Leverkühn’s involvement with music is made permanent, however, only after the liaison with the prostitute Esmeralda, which, interestingly enough, occurs after Leverkühn has witnessed the Austrian premiere of Richard Strauss’s opera Salome (based on Oscar Wilde’s visionary Decadent drama). This liaison is a curious phenomenon in that neither lust nor intellectual curiosity appears to be its root cause. In many ways, Leverkühn is as irresistibly drawn to the prostitute Esmeralda as the symbolic butterfly hetaera esmeralda of chapter 2 is susceptible to visual or olfactory stimuli. There is a certain inevitability in both cases in which moral laws and the individual will are transcended by reflex actions firmly based in the instinctive domain. Additionally, Leverkühn’s brief sexual encounter permits the appearance in rapid succession of two other manifestations of his daimon, namely Dr. Erasmi and Dr. Zimbalist, both of whom are thwarted from treating Leverkühn’s syphilis in its incipient stage.

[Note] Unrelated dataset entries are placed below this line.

theorem QueueInv.merge : QueueInv s W ({ weight := a.weight + b.weight, idx := N } :: pq2) (N + 1) := by
  have hmerge := inv.mergesTwoLeast ha hb hL hnode hW
  obtain ⟨hleft, hright⟩ := inv.keyAt_children ha hb hL hnode
  have hnew : ({ weight := a.weight + b.weight, idx := N } : Key) = s.keyAt N := by
    rw [State.keyAt, hnode, nodeWeight_internal]
  have hmerged : ∀ n ≤ N, s.leafCount ≤ n → s.MergesTwoLeast n := by
    intro n hn hLn
    obtain hlt | rfl := Nat.lt_or_eq_of_le hn
    · exact inv.merged n hlt hLn
    · exact hmerge
  have hqueued : ∀ m, s.queuedAt (N + 1) m ↔ m = N ∨ (s.queuedAt N m ∧ m ≠ s.leftAt N ∧ m ≠ s.rightAt N) :=
    fun m => State.queuedAt_succ inv.leafCount_le fun k hk hLk => (hmerged k hk hLk).children_lt
  refine ⟨Nat.le_succ_of_le inv.leafCount_le, ?nodup, ?mem, ?sum, ?length,
    fun n hn => hmerged n (Nat.le_of_lt_succ hn)⟩
  case nodup =>
    refine List.nodup_cons.2 ⟨fun hmem => ?_, nodup_extractMin hb (nodup_extractMin ha inv.nodup)⟩
    obtain ⟨-, -, hpq⟩ := (inv.mem_rest ha hb _).1 hmem
    rw [hnew, inv.keyAt_mem] at hpq
    exact Nat.lt_irrefl N hpq.1
  case mem =>
    intro k
    rw [hnew, List.mem_cons, inv.mem_rest ha hb, inv.mem_iff, hleft, hright]
    constructor
    · rintro (rfl | ⟨hkr, hkl, m, hm, rfl⟩)
      · exact ⟨N, (hqueued N).2 (.inl rfl), rfl⟩
      · exact ⟨m, (hqueued m).2 (.inr ⟨hm, mt State.keyAt_inj.2 hkl, mt State.keyAt_inj.2 hkr⟩), rfl⟩
    · rintro ⟨m, hm, rfl⟩
      obtain rfl | ⟨hm, hml, hmr⟩ := (hqueued m).1 hm
      · exact .inl rfl
      · exact .inr ⟨mt State.keyAt_inj.1 hmr, mt State.keyAt_inj.1 hml, m, hm, rfl⟩
  case sum =>
    have := inv.sum_rest ha hb
    rw [List.map_cons, List.sum_cons, inv.toNat_add_weight ha hb hW]
    omega
  case length =>
    have := inv.length_rest ha hb
    rw [List.length_cons]
    omega

end Merge

/-! ### The whole loop (R133) -/

/-- One pass of the merge loop: it stops, or it merges the two extracted keys. -/
theorem mergeLoop_succ_cases (fuel : Nat) (pq : List Key) (nodes : List Node) :
    mergeLoop (fuel + 1) pq nodes = nodes ∨
    ∃ a b pq1 pq2, extractMin pq = some (a, pq1) ∧ extractMin pq1 = some (b, pq2) ∧
      mergeLoop (fuel + 1) pq nodes = mergeLoop fuel ({ weight := a.weight + b.weight, idx := nodes.length } :: pq2)
        (nodes ++ [.internal (a.weight + b.weight) (BitVec.ofNat 11 a.idx) (BitVec.ofNat 11 b.idx)]) := by
  rw [mergeLoop]
  split
  case h_1 => exact .inl rfl
  case h_2 a pq1 ha =>
    split
    case h_1 => exact .inl rfl
    case h_2 b pq2 hb => exact .inr ⟨a, b, pq1, pq2, ha, hb, rfl⟩

theorem exists_queueInv_mergeLoop {s : State} {W : Nat} (hL : s.leafCount ≤ 1024) (hW : W < 2 ^ 32) {final : List Node}
    (hfinal : ∀ n (hn : n < final.length), s.nodeAt n = final[n]) (fuel : Nat) (pq : List Key) (nodes : List Node)
    (hfuel : pq.length ≤ fuel + 1) (inv : QueueInv s W pq nodes.length) (hloop : mergeLoop fuel pq nodes = final) :
    ∃ pq', QueueInv s W pq' final.length := by
  induction fuel generalizing pq nodes with
  | zero => exact ⟨pq, hloop ▸ inv⟩
  | succ fuel ih =>
    obtain hstop | ⟨a, b, pq1, pq2, ha, hb, hpass⟩ := mergeLoop_succ_cases fuel pq nodes
    · exact ⟨pq, (hstop.symm.trans hloop) ▸ inv⟩
    · have hfuel' : pq2.length + 1 ≤ fuel + 1 := by
        have := extractMin_length ha
        have := extractMin_length hb
        omega
      have hloop' := hpass.symm.trans hloop
      obtain ⟨extra, happ, -⟩ := mergeLoop_append fuel
        ({ weight := a.weight + b.weight, idx := nodes.length } :: pq2)
        (nodes ++ [.internal (a.weight + b.weight) (BitVec.ofNat 11 a.idx) (BitVec.ofNat 11 b.idx)]) hfuel'
      have hnode : s.nodeAt nodes.length =
          .internal (a.weight + b.weight) (BitVec.ofNat 11 a.idx) (BitVec.ofNat 11 b.idx) := by
        have happ' := hloop'.symm.trans happ
        rw [hfinal nodes.length (by simp [happ'])]
        simp [happ']
      have hinv := inv.merge ha hb hL hnode hW
      refine ih _ _ ?fuel ?inv hloop'
      case fuel => exact hfuel'
      case inv => rwa [List.length_append, List.length_singleton]

/-! ### The loop's start (R133) -/

theorem mem_leafKeys {leaves : List Node} {k : Key} :
    k ∈ leafKeys leaves ↔ ∃ (m : Nat) (hm : m < leaves.length),
      k = { weight := nodeWeight leaves[m], idx := m } := by
  simp [leafKeys, List.mem_mapIdx, eq_comm]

Leverkühn’s fall is akin to the fall of Adam; both are terrible yet necessary for the evolution of the human condition. One can no more imagine a Christian view of history without Adam’s transgression than a continuation of musical evolution beyond Wagner without the imposition of a seminal figure such as Leverkühn. The connection between Leverkühn and Adam is further strengthened by the fact that one of Leverkühn’s first mature works is a setting of William Blake’s poem “A Poison Tree,” with its references to the poisoned fruit and the serpent who despoils an altar. In the end, however, as Mann always makes clear in his writings, untempered creativity ultimately consumes its creator. All knowledge, all fruits of artistic genius carry with them a terrible price in the imaginary world of Mann’s fiction.